*INFORMATION*:
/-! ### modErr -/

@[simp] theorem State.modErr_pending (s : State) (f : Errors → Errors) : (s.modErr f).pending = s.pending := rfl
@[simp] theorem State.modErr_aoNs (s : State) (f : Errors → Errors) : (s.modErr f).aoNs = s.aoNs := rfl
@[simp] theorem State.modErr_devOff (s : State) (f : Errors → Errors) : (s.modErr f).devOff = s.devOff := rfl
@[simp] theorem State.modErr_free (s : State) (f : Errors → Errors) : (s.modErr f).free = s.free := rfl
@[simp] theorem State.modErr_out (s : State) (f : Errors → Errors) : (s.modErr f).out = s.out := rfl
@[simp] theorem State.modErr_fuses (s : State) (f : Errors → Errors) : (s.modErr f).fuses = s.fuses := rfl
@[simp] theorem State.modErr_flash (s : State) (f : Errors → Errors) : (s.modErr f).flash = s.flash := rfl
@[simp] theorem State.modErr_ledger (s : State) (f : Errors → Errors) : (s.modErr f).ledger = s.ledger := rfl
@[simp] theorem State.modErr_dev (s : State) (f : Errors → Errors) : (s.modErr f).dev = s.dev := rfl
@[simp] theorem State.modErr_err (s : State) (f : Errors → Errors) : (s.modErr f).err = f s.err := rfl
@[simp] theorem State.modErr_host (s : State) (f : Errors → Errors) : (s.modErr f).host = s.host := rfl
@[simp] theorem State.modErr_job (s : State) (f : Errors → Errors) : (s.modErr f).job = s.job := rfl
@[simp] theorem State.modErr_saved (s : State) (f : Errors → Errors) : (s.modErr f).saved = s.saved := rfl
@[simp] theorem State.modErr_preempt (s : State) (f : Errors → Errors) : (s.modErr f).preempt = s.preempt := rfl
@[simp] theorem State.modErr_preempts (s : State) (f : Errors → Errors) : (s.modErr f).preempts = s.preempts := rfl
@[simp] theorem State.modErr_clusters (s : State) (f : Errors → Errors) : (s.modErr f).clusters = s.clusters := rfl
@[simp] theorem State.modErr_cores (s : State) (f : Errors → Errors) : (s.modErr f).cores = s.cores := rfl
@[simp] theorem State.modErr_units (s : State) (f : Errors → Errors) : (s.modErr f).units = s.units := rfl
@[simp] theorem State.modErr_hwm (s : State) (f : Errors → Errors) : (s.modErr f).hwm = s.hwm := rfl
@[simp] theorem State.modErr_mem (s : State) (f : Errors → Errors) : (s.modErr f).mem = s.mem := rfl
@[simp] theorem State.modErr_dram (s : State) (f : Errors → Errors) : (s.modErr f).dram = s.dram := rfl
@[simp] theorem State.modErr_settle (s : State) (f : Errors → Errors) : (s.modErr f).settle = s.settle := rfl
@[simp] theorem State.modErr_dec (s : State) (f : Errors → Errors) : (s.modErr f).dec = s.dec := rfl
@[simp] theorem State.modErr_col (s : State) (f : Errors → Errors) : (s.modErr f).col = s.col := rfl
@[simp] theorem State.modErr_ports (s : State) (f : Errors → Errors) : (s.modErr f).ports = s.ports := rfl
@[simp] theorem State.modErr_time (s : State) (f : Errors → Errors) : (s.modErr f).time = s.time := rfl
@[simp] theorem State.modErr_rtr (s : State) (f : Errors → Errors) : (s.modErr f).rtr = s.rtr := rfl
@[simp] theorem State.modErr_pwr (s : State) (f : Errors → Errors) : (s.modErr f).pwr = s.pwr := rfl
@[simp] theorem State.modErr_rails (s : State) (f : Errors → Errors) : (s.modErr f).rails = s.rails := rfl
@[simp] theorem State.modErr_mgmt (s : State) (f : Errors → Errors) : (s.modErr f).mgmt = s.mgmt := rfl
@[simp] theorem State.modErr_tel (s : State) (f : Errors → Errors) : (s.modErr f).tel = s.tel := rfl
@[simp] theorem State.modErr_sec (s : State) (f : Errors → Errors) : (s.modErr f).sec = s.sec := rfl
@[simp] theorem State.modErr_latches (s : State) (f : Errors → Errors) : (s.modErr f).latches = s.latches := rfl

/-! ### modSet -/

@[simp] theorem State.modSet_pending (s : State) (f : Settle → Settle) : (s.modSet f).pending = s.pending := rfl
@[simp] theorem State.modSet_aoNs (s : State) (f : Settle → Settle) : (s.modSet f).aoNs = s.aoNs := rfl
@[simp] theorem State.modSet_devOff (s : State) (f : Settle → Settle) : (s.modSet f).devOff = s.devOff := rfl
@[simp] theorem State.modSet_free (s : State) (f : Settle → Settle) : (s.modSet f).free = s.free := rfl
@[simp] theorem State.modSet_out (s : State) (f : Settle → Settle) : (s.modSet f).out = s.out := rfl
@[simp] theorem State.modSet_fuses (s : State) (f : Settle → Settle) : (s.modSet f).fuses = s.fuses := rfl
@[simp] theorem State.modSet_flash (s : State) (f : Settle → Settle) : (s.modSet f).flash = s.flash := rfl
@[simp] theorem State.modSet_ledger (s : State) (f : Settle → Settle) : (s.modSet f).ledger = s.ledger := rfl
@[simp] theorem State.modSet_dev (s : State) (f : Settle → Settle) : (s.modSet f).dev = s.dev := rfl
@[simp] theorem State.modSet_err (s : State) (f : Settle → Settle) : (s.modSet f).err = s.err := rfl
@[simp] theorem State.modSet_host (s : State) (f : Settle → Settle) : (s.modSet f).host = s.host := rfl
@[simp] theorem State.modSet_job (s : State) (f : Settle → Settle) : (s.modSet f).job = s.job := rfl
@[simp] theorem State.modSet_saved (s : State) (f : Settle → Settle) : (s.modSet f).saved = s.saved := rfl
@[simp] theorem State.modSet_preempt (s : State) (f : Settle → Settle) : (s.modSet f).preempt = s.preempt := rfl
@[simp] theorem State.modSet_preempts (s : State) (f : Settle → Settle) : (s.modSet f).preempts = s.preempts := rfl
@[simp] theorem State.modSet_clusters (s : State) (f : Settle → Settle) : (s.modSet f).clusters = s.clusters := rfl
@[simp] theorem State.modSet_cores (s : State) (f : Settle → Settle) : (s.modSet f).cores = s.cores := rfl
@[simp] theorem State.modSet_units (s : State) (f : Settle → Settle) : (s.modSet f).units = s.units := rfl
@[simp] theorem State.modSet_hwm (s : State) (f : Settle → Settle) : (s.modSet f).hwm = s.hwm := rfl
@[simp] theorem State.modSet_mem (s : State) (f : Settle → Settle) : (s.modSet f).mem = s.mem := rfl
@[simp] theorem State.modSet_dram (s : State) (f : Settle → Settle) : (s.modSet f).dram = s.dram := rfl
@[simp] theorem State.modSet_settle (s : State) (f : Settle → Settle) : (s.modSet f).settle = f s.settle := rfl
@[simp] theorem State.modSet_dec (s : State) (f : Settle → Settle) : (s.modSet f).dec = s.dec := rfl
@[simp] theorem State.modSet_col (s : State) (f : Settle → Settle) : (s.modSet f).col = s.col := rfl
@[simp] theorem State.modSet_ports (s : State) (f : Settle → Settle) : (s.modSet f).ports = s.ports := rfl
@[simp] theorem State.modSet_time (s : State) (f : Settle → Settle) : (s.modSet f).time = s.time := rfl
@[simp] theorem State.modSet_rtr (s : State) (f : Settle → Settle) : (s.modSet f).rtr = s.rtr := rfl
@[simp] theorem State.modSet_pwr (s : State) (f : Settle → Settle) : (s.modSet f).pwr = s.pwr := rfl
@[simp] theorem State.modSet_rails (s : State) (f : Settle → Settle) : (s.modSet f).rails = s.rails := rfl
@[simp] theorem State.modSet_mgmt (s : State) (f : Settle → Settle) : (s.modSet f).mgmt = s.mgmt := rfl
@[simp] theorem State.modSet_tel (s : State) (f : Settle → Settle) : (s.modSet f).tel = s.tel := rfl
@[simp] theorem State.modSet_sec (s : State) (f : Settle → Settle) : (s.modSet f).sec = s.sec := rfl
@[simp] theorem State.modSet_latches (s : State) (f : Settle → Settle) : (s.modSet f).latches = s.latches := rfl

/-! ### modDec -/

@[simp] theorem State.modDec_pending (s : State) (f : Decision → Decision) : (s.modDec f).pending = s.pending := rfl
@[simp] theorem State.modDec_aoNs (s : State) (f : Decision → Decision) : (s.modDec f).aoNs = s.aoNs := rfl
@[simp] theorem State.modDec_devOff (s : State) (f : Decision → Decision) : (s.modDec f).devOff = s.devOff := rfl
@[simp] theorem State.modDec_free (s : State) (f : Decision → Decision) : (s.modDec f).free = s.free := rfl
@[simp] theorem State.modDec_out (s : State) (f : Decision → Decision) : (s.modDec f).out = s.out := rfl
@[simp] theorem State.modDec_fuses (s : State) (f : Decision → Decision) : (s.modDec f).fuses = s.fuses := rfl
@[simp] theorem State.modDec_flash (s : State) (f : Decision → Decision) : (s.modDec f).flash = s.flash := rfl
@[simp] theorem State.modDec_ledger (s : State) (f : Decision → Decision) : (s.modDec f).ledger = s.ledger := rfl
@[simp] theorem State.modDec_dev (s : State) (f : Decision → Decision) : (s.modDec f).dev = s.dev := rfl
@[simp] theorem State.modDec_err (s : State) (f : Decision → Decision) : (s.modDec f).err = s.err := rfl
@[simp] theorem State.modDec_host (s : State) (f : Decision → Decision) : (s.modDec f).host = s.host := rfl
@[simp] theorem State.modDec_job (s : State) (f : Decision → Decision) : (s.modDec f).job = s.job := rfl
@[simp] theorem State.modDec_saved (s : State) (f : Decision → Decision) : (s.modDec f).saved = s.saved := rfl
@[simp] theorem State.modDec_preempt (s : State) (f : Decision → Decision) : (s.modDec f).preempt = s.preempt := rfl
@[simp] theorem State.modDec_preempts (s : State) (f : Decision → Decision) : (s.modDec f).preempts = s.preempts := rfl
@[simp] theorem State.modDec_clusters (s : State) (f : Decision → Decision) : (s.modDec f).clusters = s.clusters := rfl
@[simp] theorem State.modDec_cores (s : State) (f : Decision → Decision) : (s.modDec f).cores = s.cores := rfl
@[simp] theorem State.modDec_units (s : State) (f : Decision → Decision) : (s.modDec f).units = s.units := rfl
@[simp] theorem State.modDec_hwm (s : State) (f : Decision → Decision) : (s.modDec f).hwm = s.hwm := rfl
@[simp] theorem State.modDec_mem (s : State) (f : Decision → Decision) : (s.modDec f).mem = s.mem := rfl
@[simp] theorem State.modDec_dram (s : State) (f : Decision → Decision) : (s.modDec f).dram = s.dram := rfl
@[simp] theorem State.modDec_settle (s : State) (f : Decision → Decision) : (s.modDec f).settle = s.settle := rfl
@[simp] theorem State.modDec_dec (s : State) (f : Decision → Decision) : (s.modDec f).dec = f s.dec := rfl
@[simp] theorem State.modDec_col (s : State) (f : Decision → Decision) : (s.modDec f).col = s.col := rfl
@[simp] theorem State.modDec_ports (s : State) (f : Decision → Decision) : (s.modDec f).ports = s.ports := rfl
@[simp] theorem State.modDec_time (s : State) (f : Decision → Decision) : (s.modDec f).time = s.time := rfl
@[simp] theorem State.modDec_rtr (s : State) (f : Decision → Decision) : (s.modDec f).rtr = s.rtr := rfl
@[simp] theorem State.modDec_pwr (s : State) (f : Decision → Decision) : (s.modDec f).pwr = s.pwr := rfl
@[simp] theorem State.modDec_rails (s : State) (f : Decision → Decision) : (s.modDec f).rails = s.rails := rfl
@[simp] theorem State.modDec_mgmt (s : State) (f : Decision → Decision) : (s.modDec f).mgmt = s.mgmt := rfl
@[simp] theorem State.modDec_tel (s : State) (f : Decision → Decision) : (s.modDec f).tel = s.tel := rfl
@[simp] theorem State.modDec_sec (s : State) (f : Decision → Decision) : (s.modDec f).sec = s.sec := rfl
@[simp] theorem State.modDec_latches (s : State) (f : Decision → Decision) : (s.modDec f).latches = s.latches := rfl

*INSTRUCTIONS FOR THE TASK*: Count up the lines containing "time" in the listing above, then write that number and stop.

*ANSWER TO THE PROBLEM*: 3